LLMs don't work this way. Their probability estimates are produced anew each time, sampled from learned distributions conditioned on the prompt. There is no persistent internal belief state. The number you get depends on the roll of the dice — and, more troublingly, on exactly how you phrase the question.
We designed three experiments to measure this. The results suggest that the probability estimates frontier models produce are far more fragile than most users assume.
Designing the question set
Before running experiments, we needed questions that would actually stress-test whether models have stable internal beliefs — not just whether they can pattern-match to common forecasting benchmarks. The design of the question set matters as much as the experiments themselves.
How we derived the questions
We started with a broad universe of forecasting questions spanning AI infrastructure, semiconductors, energy markets, and geopolitics. From this, we applied three filters:
Domain diversity. Questions were stratified across sectors to avoid measuring a model's depth in one domain and mistaking it for general forecasting ability. A model that's well-calibrated on AI timelines but wildly inconsistent on energy policy is not a good forecaster — it's a specialist with blind spots.
Probability band coverage.
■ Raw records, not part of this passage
-- ==== Sys2Proof/Machine/Bits.lean ====
section
/-!
DEFINITION. Machine/Bits.lean: bit fields, sign extension, byte order (R3), maps and memories.
-/
namespace Sys2Proof.Machine

/-! ### Bit fields and sign extension -/

/-- The bits [lo + n − 1 : lo] of a number. -/
def nbits (x lo n : Nat) : Nat := x / 2 ^ lo % 2 ^ n

/-- Bit i of a number. -/
def nbit (x i : Nat) : Bool := x / 2 ^ i % 2 == 1

/-- Sign-extend a bit vector to a word. -/
def sx {n : Nat} (x : BitVec n) : Word := x.signExtend 64

/-- Zero-extend a bit vector to a word. -/
def zx {n : Nat} (x : BitVec n) : Word := x.setWidth 64

/-- The low n bits of a number as two's complement. -/
def toSigned (n x : Nat) : Int :=
  let y := x % 2 ^ n
  if 2 * y < 2 ^ n then (y : Int) else (y : Int) - 2 ^ n

/-- An integer modulo 2^n. -/
def wrapN (n : Nat) (x : Int) : Nat := (x % (2 ^ n : Int)).toNat

/-- Clamp an integer. -/
def clampI (lo hi x : Int) : Int := if x < lo then lo else if hi < x then hi else x

/-- The number of one bits among the low k bits. -/
def popN : Nat → Nat → Nat
  | 0, _ => 0
  | k + 1, x => x % 2 + popN k (x / 2)

/-- Division rounded up. -/
def ceilDiv (a b : Nat) : Nat := (a + b - 1) / b

/-! ### Bytes (R3: little-endian) -/

/-- A number from bytes, the lowest address first. -/
def bytesNat : List Byte → Nat
  | [] => 0
  | b :: bs => b.toNat + 256 * bytesNat bs

/-- The n low bytes of a number, lowest address first. -/
def natBytes : Nat → Nat → List Byte
  | 0, _ => []
  | n + 1, x => BitVec.ofNat 8 x :: natBytes n (x / 256)

/-- The bytes of a bit vector of 8n bits. -/
def bvBytes {w : Nat} (n : Nat) (x : BitVec w) : List Byte := natBytes n x.toNat

/-- A bit vector from bytes. -/
def bytesBv (w : Nat) (bs : List Byte) : BitVec w := BitVec.ofNat w (bytesNat bs)

/-- 32-bit word k of a record (R8). -/
def recWord {w : Nat} (r : BitVec w) (k : Nat) : BitVec 32 := r.extractLsb' (32 * k) 32

/-- The bits [lo + n − 1 : lo] of word k of a record. -/
def recFld {w : Nat} (r : BitVec w) (k lo n : Nat) : Nat := (r.extractLsb' (32 * k + lo) n).toNat

/-- A 64-bit value in words k and k + 1 of a record, low word first. -/
def rec64 {w : Nat} (r : BitVec w) (k : Nat) : Word := r.extractLsb' (32 * k) 64

/-- Word k of a record as two's complement. -/
def recInt {w : Nat} (r : BitVec w) (k : Nat) : Int := (recWord r k).toInt

/-- The numbers from 0 to n − 1. -/
def upTo (n : Nat) : List Nat := List.range n

/-! ### Maps -/

/-- Look a key up. -/
def fget? {K V : Type} [DecidableEq K] : FMap K V → K → Option V
  | [], _ => none
  | (k', v) :: r, k => if k' = k then some v else fget? r k

/-- Look a key up; an unlisted key holds `d`. -/
def fget {K V : Type} [DecidableEq K] (m : FMap K V) (k : K) (d : V) : V := (fget? m k).getD d

/-- Set a key. -/
def fset {K V : Type} [DecidableEq K] : FMap K V → K → V → FMap K V
  | [], k, v => [(k, v)]
  | (k', v') :: r, k, v => if k' = k then (k, v) :: r else (k', v') :: fset r k v

/-- Remove a key. -/
def fdel {K V : Type} [DecidableEq K] : FMap K V → K → FMap K V
  | [], _ => []
  | (k', v') :: r, k => if k' = k then fdel r k else (k', v') :: fdel r k

/-! ### Memories -/

/-- Read one byte. -/
def mget : Memory → Nat → Byte
  | [], _ => Memory.unlisted
  | (a', b) :: r, a => if a' = a then b else if a < a' then Memory.unlisted else mget r a

/-- Write one byte, keeping the canonical form. -/
def mset : Memory → Nat → Byte → Memory
  | [], a, b => if b = Memory.unlisted then [] else [(a, b)]
  | (a', b') :: r, a, b =>
    if a' = a then (if b = Memory.unlisted then r else (a, b) :: r)
    else if a < a' then (if b = Memory.unlisted then (a', b') :: r else (a, b) :: (a', b') :: r)
    else (a', b') :: mset r a b

/-- Read n bytes from a. -/
def mread (m : Memory) : Nat → Nat → List Byte
  | _, 0 => []
  | a, n + 1 => mget m a :: mread m (a + 1) n

/-- Write bytes from a. -/
def mwrite : Memory → Nat → List Byte → Memory
  | m, _, [] => m
  | m, a, b :: bs => mwrite (mset m a b) (a + 1) bs

end Sys2Proof.Machine
end

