/-- Queue the record of a fault that never enters a stream. A MACHINE_CHECK carries its field in `detail`; the record names it in the
field bits of LOC, and its DETAIL is 0 (R290, R314, R318, log 61). -/
def State.logFault (s : State) (d : Nat) (asid : BitVec 14) (f0 : FaultRec) (nested : Bool) (loc0 : Nat) (epc : Word) :
    State :=
  let check := f0.name == .machineCheck
  let f := if check then { f0 with detail := 0 } else f0
  let loc := if check then f0.detail.toNat % 8 * 4096 else loc0
  s.logRec d ⟨causeWord asid f nested loc, epc, f.faddr, f.detail, f.src, (s.dev d).time⟩

/-! ### Kills (R285, R295) -/

/-- The path entries of a store that has left or is made to leave its SQ (R63, R75). -/
def storePaths (id : SlotId) (x : CtxId) (seq : Nat) (ps : List (Piece × List Byte)) : List PathItem :=
  ps.map fun pb => { loc := pb.1.loc, bytes := pb.2, owner := some (id, seq), x := x, cmd := none }

/-- The path entries of an SQ whose entries take effect at a kill. -/
def sqPaths (id : SlotId) (x : CtxId) : List SqItem → List PathItem
  | [] => []
  | .store seq _ ps :: r => storePaths id x seq ps ++ sqPaths id x r
  | .stg _ _ _ _ _ _ :: r => sqPaths id x r
  | .twin _ _ :: r => sqPaths id x r

/-- The group stores of an SQ whose entries take effect at a kill. -/
def sqStgs (dev : Device) (id : SlotId) : List SqItem → List HomeMsg
  | [] => []
  | .stg seq g _ l off bs :: r =>
    ⟨(fget dev.gt g.toNat {}).home, g.toNat, id.core.dev, .store id seq l off bs⟩ :: sqStgs dev id r
  | _ :: r => sqStgs dev id r

/-- The commands of a queue that a slot issued go on under another name. -/
def EngQueue.rename (q : EngQueue) (a b : SlotId) : EngQueue :=
  { q with cmds := q.cmds.map fun c => if c.slot == a then { c with slot := b } else c }
/-- The plan runs that a slot started go on under another name. -/
def Ctx.renameRuns (c : Ctx) (a b : SlotId) : Ctx :=
  { c with plans := c.plans.map fun p => (p.1, { p.2 with plan := p.2.plan.map fun q => { q with run := q.run.map fun r =>
      if r.slot == a then { r with slot := b } else r } }) }
/-- A slot is freed: the stores, group stores, commands and plan runs of its stream that are still under way no longer carry the slot's
name, which another stream may take (R252, R293). -/
def State.freeSlot (s : State) (id : SlotId) : State :=
  let x := s.xidOf id
  let g := ghostOf id x.ctx s.nextId
  let s1 := s.onCore id.core fun c =>
    { c with
      paths := c.paths.map fun p => (match p.owner with
        | some (o, q) => if o == id then { p with owner := some (g, q) } else p
        | none => p)
      me := c.me.rename id g, ce := c.ce.rename id g, cs := c.cs.rename id g }
  let s2 := { s1 with nextId := s.nextId + 1, toHome := s1.toHome.map fun (m : HomeMsg) => match m.item with
    | .store o q l off bs => if o == id then { m with item := .store g q l off bs } else m
    | .join _ | .leave _ | .resend _ _ => m }
  (s2.onCtx x fun c => c.renameRuns id g).setStrm id {}

/-- The program-order number of an entry of an SQ. -/
def SqItem.seq : SqItem → Nat
  | .store q _ _ => q
  | .stg q _ _ _ _ _ => q
  | .twin q _ => q
/-- The entries of an SQ with those that stand aside with an access side, in program order: those come after the entries that were issued
before it was set aside, and before the others (R64). -/
def Access.weave (a : Access) (l : List SqItem) : List SqItem :=
  (l.filter fun i => decide (i.seq < a.seq0)) ++ a.sqBack ++ l.filter fun i => !decide (i.seq < a.seq0)
/-- What stands in the SQ of a stream, the parts that are set aside included, in program order. -/
def Stream.allSq (st : Stream) : List SqItem :=
  let with_ (a : Option Access) (l : List SqItem) : List SqItem := match a with
    | none => l
    | some a => a.weave l
  with_ st.divAcc (with_ st.aside (st.acc.weave st.sq))
/-- Stop one stream at a kill: what stands in its SQ takes effect, and its slot is freed (R285). -/
def State.killStream (s : State) (id : SlotId) : State :=
  let q := (s.strm id).allSq
  let s1 := s.onCore id.core fun c => { c with paths := c.paths ++ sqPaths id (s.xidOf id) q }
  let s2 := { s1 with toHome := s1.toHome ++ sqStgs (s.dev id.core.dev) id q }
  s2.freeSlot id

/-- Remove the commands of a context from a queue. -/
def EngQueue.purge (q : EngQueue) (x : CtxId) : EngQueue :=
  let headMine := match q.cmds with
    | [] => false
    | c :: _ => c.x == x
  ⟨q.cmds.filter fun c => c.x != x, if headMine then .going else q.stop⟩

/-- Return the power token that a core holds to its field's ring, or retire it (R317). -/
def State.releaseToken (s : State) (c : CoreId) : State :=
  if !(s.core c).token then s else
  let s1 := s.onCore c fun k => { k with token := false }
  let held := ((upTo 40).filter fun i => (s1.core ⟨c.dev, c.field, i⟩).token).length
  s1.onDev c.dev fun d =>
    d.onField c.field fun f =>
      if held + f.ring.length < f.tokens then { f with ring := f.ring ++ [c.core] } else f

/-- The command migrated to the ME of a core, with the core that it belongs to (R216). -/
def State.hosted (s : State) (c : CoreId) : Option (CoreId × EngCmd) :=
  (upTo 4).findSome? fun i =>
    let h : CoreId := { c with core := c.core / 4 * 4 + i }
    ((s.core h).me.cmds.find? fun k => k.migrated == some c).map fun k => (h, k)
/-- The command of the context at the head of the ME runs in its own core, so that a token held there is its own (R215). -/
def State.ownBurst (s : State) (x : CtxId) : Bool :=
  (s.hosted x.core).isNone && (match (s.core x.core).me.cmds with
    | c :: _ => c.x == x && c.migrated.isNone
    | [] => false)
/-- The power tokens of a context's bursts go back to the ring: its own core's, and those of the cores that its commands
migrated to (R216, R317). -/
def State.giveTokens (s : State) (x : CtxId) : State :=
  let away := (s.core x.core).me.cmds.filterMap fun c => if c.x == x then c.migrated else none
  away.foldl State.releaseToken (if s.ownBurst x then s.releaseToken x.core else s)

/-- Stop every stream and command of a context (R285, stage T2). -/
def State.killCtx (s : State) (x : CtxId) : State :=
  let s1 := (s.slotsOfCtx x).foldl State.killStream s
  let s2 := s1.giveTokens x
  let s3 := s2.onCore x.core fun c => { c with me := c.me.purge x, ce := c.ce.purge x, cs := c.cs.purge x }
  s3.setCtx x {}

/-- The place of a stream's store that outlives its KTT (R285, R308): the physical place that Locate gives it now (R306). -/
def Ktt.pin (k : Ktt) (d asid : Nat) : Loc → Loc
  | .kt d1 a i o =>
    if d1 == d && a == asid then match k.entries[i]? with
      | none => .kt d1 a i o
      | some e =>
        .sup d ((if e.state == 2#2 && decide (o / 128 < e.wmark) then e.npa else e.pa) + o + (if e.host then 2 ^ 63 else 0))
    else .kt d1 a i o
  | .sup d1 a => .sup d1 a
  | .buf x b o => .buf x b o
  | .mcast xs b o => .mcast xs b o
  | .remote d1 a va e => .remote d1 a va e
  | .void => .void
/-- The stores of killed contexts that are on their way take effect after the KTT of their ASID is released (R285, R308). -/
def State.pinStores (s : State) (d asid : Nat) : State :=
  let k := fget (s.dev d).ktts asid {}
  { s with cores := s.cores.map fun (p : CoreId × Core) =>
      if p.1.dev == d && !p.2.paths.isEmpty then
        (p.1, { p.2 with paths := p.2.paths.map fun i => { i with loc := k.pin d asid i.loc } })
      else p }

/-- Release a KTT when no started launch of its ASID is left (R308). -/
def Device.releaseKtt (d : Device) (asid : Nat) : Device :=
  if d.launches.any fun p => p.2.asid.toNat == asid && p.2.begun && !p.2.done then d else { d with ktts := fdel d.ktts asid }

/-- Kill a launch (R285, R291): its contexts stop, its packet ends without SIGEN or INTR, its queue stops with KILLED,
its image slots are freed, and a record is written (R295; the words of a kill's record are free values, log 19). -/
def State.killLaunch (s : State) (d lid : Nat) : State :=
  match s.launch? d lid with
  | none => s
  | some l =>
    if l.done then s else
    let s1 := ((l.running.map Prod.snd).foldl State.killCtx s).pinStores d l.asid.toNat
    let s2 := s1.onLaunch d lid fun l => { l with done := true, running := [], savedWgs := [], batch := [] }
    let s3 := s2.onDev d fun v =>
      let v1 := { v with pkts := v.pkts.filter fun p => p.launch != some lid,
                         ready := v.ready.filter fun r => !(r.1 == l.q && r.2 == l.idx),
                         images := v.images.filter fun p => p.2.launch != lid }
      (v1.killQueue d l.q l.idx).releaseKtt l.asid.toNat
    s3.logRec d ⟨Config.killCause s.clock, 0, 0, 0, 0, (s.dev d).time⟩

/-- Kill the launch of a context; a stream that no launch owns halts (log 17). -/
def State.killOf (s : State) (id : SlotId) : State :=
  match s.lidOf (s.xidOf id) with
  | none => s.onStrm id fun st => { st with status := .halted }
  | some lid => s.killLaunch id.core.dev lid

/-! ### Taking an exception (R293) -/

/-- A twin of a join point stands in the LQ. -/
def Stream.twinPending (st : Stream) : Bool := st.acc.lq.any fun i => match i with
  | .twin _ => true
  | .load _ _ _ _ _ _ => false
/-- The program-order number of an entry of an LQ. -/
def LqItem.seq : LqItem → Nat
  | .load q _ _ _ _ _ => q
  | .twin q => q
/-- An entry of an SQ is a twin. -/
def SqItem.isTwin : SqItem → Bool
  | .twin _ _ => true
  | .store _ _ _ | .stg _ _ _ _ _ _ => false
/-- The join point at the execute cursor has issued and waits: its gate stands in both queues (R64). -/
def Stream.gated (st : Stream) : Bool := st.sq.contains (.twin st.seq .gate)
/-- The gate at the execute cursor leaves both queues. -/
def Stream.ungate (st : Stream) : Stream :=
  if st.gated then { st with sq := st.sq.erase (.twin st.seq .gate), acc := { st.acc with lq := st.acc.lq.erase (.twin st.seq) } } else st
/-- The access side goes back to the execute cursor, at the instruction number q: behind a twin no entry has performed (R64). -/
def Access.backTo (a : Access) (c : Cursor) (q : Nat) : Access :=
  { a with cur := c, lead := 0, leadBlk := 0, bases := [], dirty := []
           lq := a.lq.filter fun i => decide (i.seq < q)
           fault := a.fault.bind fun f => if f.1 < q then some f else none }
/-- The instruction at the execute cursor is to be executed anew: its gate is given up. -/
def Stream.leaveGate (st : Stream) : Stream := if st.gated then { st.ungate with acc := st.ungate.acc.backTo st.ex st.seq } else st
/-- The stream stands right after a join point whose twins have not performed (R174): its place and its entry of the SQ. -/
def Stream.unperformed (st : Stream) : Option (Nat × Cursor × JoinOp) :=
  match st.joinAt, st.sq.getLast? with
  | some (q, c), some (.twin r op) => if q == r && q + 1 == st.seq then some (q, c, op) else none
  | _, _ => none
/-- A join point that has not performed is given up, to be executed anew in full (R174): the one that the stream waits at, or the MARK,
FENCE or atomic that it stands right after. -/
def Stream.unissue (st : Stream) : Stream :=
  if st.gated then st.leaveGate
  else match st.unperformed with
    | none => st
    | some (q, c, op) =>
      { st with
        ex := c, seq := q, joinAt := none, sq := st.sq.dropLast, acc := st.acc.backTo c q
        amoPend := (match op with
          | .amo _ _ _ _ _ d _ _ _ _ => if d == 0#5 then st.amoPend else st.amoPend.dropLast
          | .mark | .gate | .fence _ _ => st.amoPend) }
/-- A store or an STG stands behind a twin in the SQ: it leaves only after that join point has performed. -/
def Stream.storeBehind (st : Stream) : Bool := (st.sq.dropWhile fun i => !i.isTwin).any fun i => !i.isTwin
/-- Where twins stand in the queues, the SQ from its first twin on is set aside with the access side, and the scalars of its atomics with
it: those entries perform after the stream's return (R173). -/
def Stream.stow (st : Stream) : Stream :=
  if st.twinPending then
    let k := st.sq.takeWhile fun i => !i.isTwin
    { st with sq := k, amoPend := [], acc := { st.acc with sqBack := st.sq.drop k.length, amoBack := st.amoPend } }
  else st
/-- What was set aside with the access side goes back to its place. -/
def Stream.unstow (st : Stream) : Stream :=
  { st with sq := st.acc.weave st.sq, amoPend := st.amoPend ++ st.acc.amoBack, acc := { st.acc with sqBack := [], amoBack := [] } }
We deliberately selected questions spanning the full probability range — low-probability events (<20%), genuinely uncertain outcomes (20-60%), and high-probability developments (>60%). This matters because models behave very differently across bands: they tend to be more stable at the extremes and most fragile in the middle, where the signal is genuinely ambiguous.
Resolution horizon. We intentionally chose questions that resolve months to years out, not days or weeks. This is a critical design choice. A system that produces stable forecasts on "Will it rain in London tomorrow?" — where the base rate is strong and the information is dense — tells you very little. The harder and more important test is whether a model can maintain a coherent probabilistic view about events that won't resolve for a long time.
Why longer horizons matter
Longer-horizon forecasts are where stability becomes a genuine requirement, not a convenience. Here's why:
A forecast about an event six months away should not change by 15 percentage points between Tuesday and Wednesday if no material information has arrived. A human forecaster at a superforecasting tournament would not suddenly revise "Will there be a major semiconductor export restriction by Q4?" from 40% to 55% without a reason. If their estimate moved that much on repeated asking, they would be flagged as uncalibrated.
For AI systems to be useful in real decision-making — capital allocation, policy planning, strategic positioning — their uncertainty estimates need to be temporally stable. The calibration level should not shift rapidly in the absence of new evidence. When a model gives you 35% today and 52% tomorrow on the same question with the same context, it is not updating — it is rolling dice. And if you cannot trust the stability of the number, you cannot use it as an input to a decision.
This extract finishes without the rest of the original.